Provided material:

-- ==== Sys2Proof/Machine/Residency.lean ====
section
/-! DEFINITION. Which contexts hold their cores and ways: runnable contexts, switches, pre-emption
and what a unit holds when it changes hands (16 R416–R431). -/
namespace Sys2Proof.Machine

/-! ### Ways and cores -/

/-- A way given an assignment; a change starts its clear (05 R115). -/
def State.wayAssign (s : State) (k w owner : Nat) (valid cache : Bool) : State :=
  if s.getF (F.cmWayOwner k w) = owner ∧ s.flag (F.cmWayValid k w) = valid
    ∧ s.flag (F.cmWayMode k w) = cache then s
  else
    ((((s.setF (F.cmWayOwner k w) owner).setB (F.cmWayValid k w) valid).setB (F.cmWayMode k w)
      cache).setB (F.cmWayZeroing k w) true)

/-- Ways of a grant: cluster, way, and whether it is a cache way (16 R416). -/
def Grant.wayList (g : Grant) : List (Nat × Nat × Bool) :=
  (g.ways.zip (upTo 32)).flatMap fun p =>
    (upTo 16).filterMap fun w =>
      if bit p.1 w then some (p.2, w, false)
      else if bit p.1 (16 + w) then some (p.2, w, true) else none

/-- Base byte of a way. -/
def wayBase (k w : Nat) : Nat := (k * 16 + w) * 1572864

/-- Everything a context could leave in a core, overwritten with zeros (16 R424). -/
def State.clearCore (s : State) (g : Nat) : State :=
  { s with eng.core := tput {} s.eng.core g {}, eng.vec := tput {} s.eng.vec g {},
           eng.mat := tput {} (tput {} s.eng.mat (2 * g) {}) (2 * g + 1) {},
           mem.oc := tclear s.mem.oc (ocKey g 0) ocSize,
           mem.sramBad := tclear s.mem.sramBad (ocKey g 0 / 8) (ocSize / 8),
           mem.sramSoft := tclear s.mem.sramSoft (ocKey g 0 / 8) (ocSize / 8) }

/-! ### Who may run -/

/-- The context holds its cores and ways (16 R419). -/
def State.holds (s : State) (x : Nat) : Bool :=
  let st := s.ctxSt x
  st == cResident || st == cSaving || st == cRestoring

/-- Two grants name a core or a way in common. -/
def Grant.overlap (a b : Grant) : Bool :=
  (a.cores &&& b.cores) != 0 || (a.ways.zip b.ways).any fun p =>
    ((p.1 ||| p.1 / 65536) &&& (p.2 ||| p.2 / 65536)) % 65536 != 0

/-- Contexts with a grant, in increasing number. -/
def State.grantees (s : State) : List Nat :=
  (s.ctxs.ctx.filter fun e => e.2.grant.isSome).map (·.1)

/-- A grant names the way cluster·16 + way. -/
def Grant.names (g : Grant) (w : Nat) : Bool :=
  let m := g.ways.getD (w / 16) 0
  bit m (w % 16) || bit m (16 + w % 16)

/-- Contexts other than `x` that hold units of the grant of `x`, a way of an open chunk among them (16 R427). -/
def State.blockers (s : State) (x : Nat) : List Nat :=
  match s.grant x with
  | none => []
  | some g => s.grantees.filter fun y => y != x && ((s.cx y).kept.any (fun w => g.names w.2)
    || s.holds y && match s.grant y with
      | some h => g.overlap h
      | none => false)

/-- Active graphs of a context (06 R167). -/
def State.graphsOf (s : State) (x : Nat) : List Graph := s.sched.graphs.filter fun g => g.ctx = x

/-- The context whose request a waiter is. -/
def Waiter.ctx : Waiter → Nat
  | .task x _ _ => x
  | .core x _ => x
  | .update x => x
  | .coll x => x
  | .rmt x => x
  | .queue x _ => x

/-- A unit rather than a task or a core of a context. -/
def Waiter.isUnit : Waiter → Bool
  | .task _ _ _ => false
  | .core _ _ => false
  | _ => true

/-- A request of one of a context's units is queued on a semaphore, or granted and not yet acted on. -/
def State.unitAsks (s : State) (x : Nat) : Bool :=
  (s.sched.semQ.any fun e => e.2.any fun r => r.who.isUnit && r.who.ctx == x) || s.sched.granted.any fun w => w.ctx == x

/-- The context has work of R419: a graph whose tasks have not all ended, an update, a command, a request of one of
its units on a semaphore. -/
def State.hasWork (s : State) (x : Nat) : Bool :=
  (s.graphsOf x).any (fun g => g.fin.isNone) || (tget none s.smithy.upd x).isSome
    || !(tget {} s.col.ctx x).cmds.isEmpty || !(tget [] s.rmt.cmds x).isEmpty || s.unitAsks x

/-- Runnable (16 R419; log entry 20). -/
def State.runnable (s : State) (x : Nat) : Bool :=
  s.alive x && !s.flag (F.ctxStateSusp x) && s.hasWork x

/-- The context is to run on donated time, whether it is runnable or not (16 R429). -/
def State.gifted (s : State) (x : Nat) : Bool :=
  (s.cx x).donor != 0 && s.alive x && !s.flag (F.ctxStateSusp x)

/-- The context may take its units, or keep them from a waiter. -/
def State.mayRun (s : State) (x : Nat) : Bool := s.runnable x || s.gifted x

def State.setSt (s : State) (x st : Nat) : State := s.setF (F.ctxStateState x) st

/-! ### Becoming resident -/

/-- The context takes its cores and ways (16 R418, R420, R424): zeros at its first residency, a
restore where it has an image. Its overrun is deducted from the slice that starts (16 R426). -/
def State.enter (s : State) (x : Nat) : State :=
  match s.grant x with
  | none => s
  | some g =>
    let c := s.cx x
    let s := g.wayList.foldl (fun s w => s.wayAssign w.1 w.2.1 x true w.2.2) s
    let s := g.coreList.foldl (fun s i => s.clearCore i) s
    let s := s.setCx x { c with started := true, switchDue := false, kept := [],
                                deducted := s.getF (F.ctxStateOverrun x) }
    let s := s.setF (F.ctxStateOverrun x) 0
    let s := { s with ctxs.waiting := s.ctxs.waiting.erase x }
    s.setSt x (if c.saved.isSome then cRestoring else cResident)

/-! ### Pre-emption -/

/-- A chunk commit of the context is open (08 R238, 16 R426). -/
def State.chunkOpen (s : State) (x : Nat) : Bool :=
  match tget none s.smithy.upd x with
  | none => false
  | some u => u.slots.any fun e => match e.2 with
    | some c => c.opened
    | none => false

/-- Die stack of a slot key. -/
def slotDie (k : Nat) : Nat := k / 65536

/-- Slots that a context owns and that are in use. -/
def State.slotsOf (s : State) (x : Nat) : List (Nat × RmtSlot) :=
  s.rmt.slot.filter fun e => e.2.st != .free && e.2.conn.owner = x

/-- How many packets hold a credit. -/
def paidOf (l : List TxPkt) : Nat := (l.filter fun t => t.paid).length

/-- The unacknowledged packets of a context hold credits from now on, or are its debt. -/
def State.markPaid (s : State) (x : Nat) (b : Bool) : State :=
  { s with rmt.slot := s.rmt.slot.map fun e =>
      if e.2.conn.owner = x then (e.1, { e.2 with unacked := e.2.unacked.map fun t => { t with paid := b } }) else e }

/-- The credits of the context's unacknowledged packets go back to the Well as a debt (11 R326). -/
def State.toDebt (s : State) (x : Nat) : State :=
  let s := (s.slotsOf x).foldl (fun s e =>
    let n := paidOf e.2.unacked
    (s.incF (F.rmtTxcReturn (slotDie e.1)) n).incF (F.rmtDebtDebt x) n) s
  s.markPaid x false
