/-- Rows 6 and 7: once every write is acknowledged the chunk is marked done, its slot returned and reports made; a
switch that waited for the window goes on (16 R426). -/
def execChunkDone (ctx : Fin 256) (die slot : Fin 4) (s : State) : Host.Outcome State Fault Refusal :=
  work s fun s =>
    let x := ctx.val
    let d := die.val
    match s.slotChunk x d slot.val with
    | none => s
    | some (u, c) =>
      if !c.opened || c.todo = 2 || (c.todo = 1 && s.markOut x d u c) then s else
      let t := if c.todo = 0 then s else s.chunkRow5 x d slot.val
      match t.slotChunk x d slot.val with
      | none => t
      | some (u, c) =>
        if c.todo != 0 || t.unacked x (t.chunkPlaces d x u c) then t else
        match t.chunkRow7 x d slot.val u c with
        | (none, r) =>
          if (r.openDies x).contains d then r else r.releaseKept x d
        | (some e, r) => t.accessEnd r x d e

/-- The chunk in a slot computed again from the inputs retained there (08 R242). -/
def recompute (x d sl : Nat) (u : Upd) (c : ChunkS) : M Unit := do
  let g := u.grp c.shard
  let n := (u.shard c.shard).chunkCount c.chunk
  let b ← retained x d (u.redo.getD d 0) (sl * 393216) n (sketchBytes g.vsk)
  let tau := tget w32One u.taus (u.shard c.shard).group
  let o := computeChunk g (tget {} u.consts (u.shard c.shard).group) u.k tau c.shard c.chunk n b.1 b.2.1 b.2.2.1 b.2.2.2
  setS fun s => s.setUpd x (some (u.setSlot (retKey d sl) (some { o.1 with opened := true, todo := 2 })))

/-- A redo whose writes have gone out is counted, in the progress record and in SMY_REDOS (08 R242). -/
def countRedo (x d : Nat) (h : Shard) : M Unit := do
  let n := leNat (← shRead d x h (h.progress + 48 + 4 * d) 4)
  shWrite d x h (h.progress + 48 + 4 * d) (leBytes 4 (n + 1))
  setS fun s => (match s.upd x with
    | some u => s.setUpd x (some { u with redone := true })
    | none => s).incF (F.smyRedos d) 1

/-- An open chunk whose writes a link lost is recomputed from its retained inputs, rewritten and counted. -/
def execChunkRedo (ctx : Fin 256) (die slot : Fin 4) (s : State) : Host.Outcome State Fault Refusal :=
  work s fun s =>
    let x := ctx.val
    let d := die.val
    match s.slotChunk x d slot.val with
    | none => s
    | some (u, c) =>
      if !c.opened || c.todo != 2 then s else
      match (recompute x d slot.val u c).go s with
      | (.error e, t) => s.accessEnd t x d e
      | (.ok _, t) =>
        let t := t.chunkRow5 x d slot.val
        match t.slotChunk x d slot.val with
        | none => t
        | some (_, c) =>
          if c.todo = 2 then t else
          match (countRedo x d (u.shard c.shard)).go t with
          | (.ok _, r) => r
          | (.error e, r) => s.accessEnd r x d e

/-! ### The step commit record and the close (08 R243, 07 R204) -/

/-- Every chunk of a shard is done on every list. -/
def shardDone (x : Nat) (h : Shard) : M Bool := do
  let r ← (upTo 4).mapM fun d => do return (← chunkList x d h).length == (← progDone d x h)
  return r.all id

def recordBytes (s : State) (u : Upd) (applied : Nat) : List Byte :=
  let ok := u.outcome == 1
  let chunks := if ok then u.shards.foldl (fun n h => n + h.nChunks) 0 else 0
  leBytes 8 u.step ++ leBytes 1 u.outcome
    ++ leBytes 1 (place (ofBool (ok && w32Lt u.c w32One)) 0 1 + place (ofBool u.redone) 1 1) ++ leBytes 2 0
    ++ w32Bytes u.q ++ w32Bytes u.n ++ w32Bytes u.c ++ w32Bytes u.lscale ++ leBytes 4 0 ++ leBytes 8 applied
    ++ leBytes 8 chunks ++ leBytes 8 (s.getF (F.watchNs 0)) ++ leBytes 8 0

/-- With every chunk complete or the step skipped the coordinator writes the step commit record, sends its
Bell and advances the counters (row 3). -/
def execStepCommitRecord (ctx : Fin 256) (s : State) : Host.Outcome State Fault Refusal :=
  work s fun s =>
    let x := ctx.val
    match s.upd x with
    | none => s
    | some u =>
      if !(s.resident x) || !(u.slots.isEmpty) || (u.phase != .applied && u.phase != .skipped)
        || u.shards.any fun h => s.unacked x (s.shTargets 0 x h h.progress 64) then s else
      let ok := u.outcome == 1
      let r := (s.stepRec x).advance ok
      s.runFrom s x 0 (do
        if ok then
          u.shards.forM fun h => do if !(← shardDone x h) then stop .wait
        cvaWrite (dieUnit 0) x (u.ring + 64 * (u.step % 2 ^ u.ringLog2)) (recordBytes (← getS) u r.applied)
        if ok then u.shards.forM fun h => shWrite 0 x h (h.progress + 44) (leBytes 1 2)
        setS fun s =>
          let s := if u.bell then s.bell bellStep x u.outcome u.step else s
          let s := (s.setUpd x (some { u with phase := .drain })).setStepRec x r
          let s := s.setCol x { s.col1 x with q := none }
          if ok then { s with smithy.groups := u.groups.foldl (fun t e => tput none t e.1 e.2) s.smithy.groups } else s)

/-- The snapshot open and the twin copy, as far as they can go now (18 R461, R471). -/
def State.closeAfter (s : State) (x : Nat) (u : Upd) : State :=
  let applied := (s.stepRec x).applied
  let r := if bit u.after 0 then s.openSnapshot x u.step applied else (true, s)
  let u := if r.1 then { u with after := insert u.after 0 1 0 } else u
  let s := r.2
  if !(s.alive x) then s else
  if !bit u.after 1 then s.setUpd x (some u) else
  match (mirror x u.step applied).go s with
  | (.ok _, s) =>
    let now := s.getF (F.watchNs 0)
    let s := if u.twinFrom = 0 then s else s.incF (F.resTwinwaitUs x) ((now + 1 - u.twinFrom) / 1000)
    s.setUpd x (some { u with after := insert u.after 1 1 0, twinFrom := 0 })
  | (.error (.fault c k su d w), s) => s.stopFault x 0 uRes none (.fault c k su d w)
  | (.error _, _) =>
    s.setUpd x (some (if u.twinFrom = 0 then { u with twinFrom := s.getF (F.watchNs 0) + 1 } else u))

Requirement:
What is needed is an exact copy of the lines above, from the one containing "cluster·16 + way. -/" through the one containing "(s.sched.semQ.any fun e", with nothing added.

Task answer:
/-- A grant names the way cluster·16 + way. -/
def Grant.names (g : Grant) (w : Nat) : Bool :=
  let m := g.ways.getD (w / 16) 0
  bit m (w % 16) || bit m (16 + w % 16)

/-- Contexts other than `x` that hold units of the grant of `x`, a way of an open chunk among them (16 R427). -/
def State.blockers (s : State) (x : Nat) : List Nat :=
  match s.grant x with
  | none => []
  | some g => s.grantees.filter fun y => y != x && ((s.cx y).kept.any (fun w => g.names w.2)
    || s.holds y && match s.grant y with
      | some h => g.overlap h
      | none => false)

/-- Active graphs of a context (06 R167). -/
def State.graphsOf (s : State) (x : Nat) : List Graph := s.sched.graphs.filter fun g => g.ctx = x

/-- The context whose request a waiter is. -/
def Waiter.ctx : Waiter → Nat
  | .task x _ _ => x
  | .core x _ => x
  | .update x => x
  | .coll x => x
  | .rmt x => x
  | .queue x _ => x

/-- A unit rather than a task or a core of a context. -/
def Waiter.isUnit : Waiter → Bool
  | .task _ _ _ => false
  | .core _ _ => false
  | _ => true

/-- A request of one of a context's units is queued on a semaphore, or granted and not yet acted on. -/
def State.unitAsks (s : State) (x : Nat) : Bool :=
  (s.sched.semQ.any fun e => e.2.any fun r => r.who.isUnit && r.who.ctx == x) || s.sched.granted.any fun w => w.ctx == x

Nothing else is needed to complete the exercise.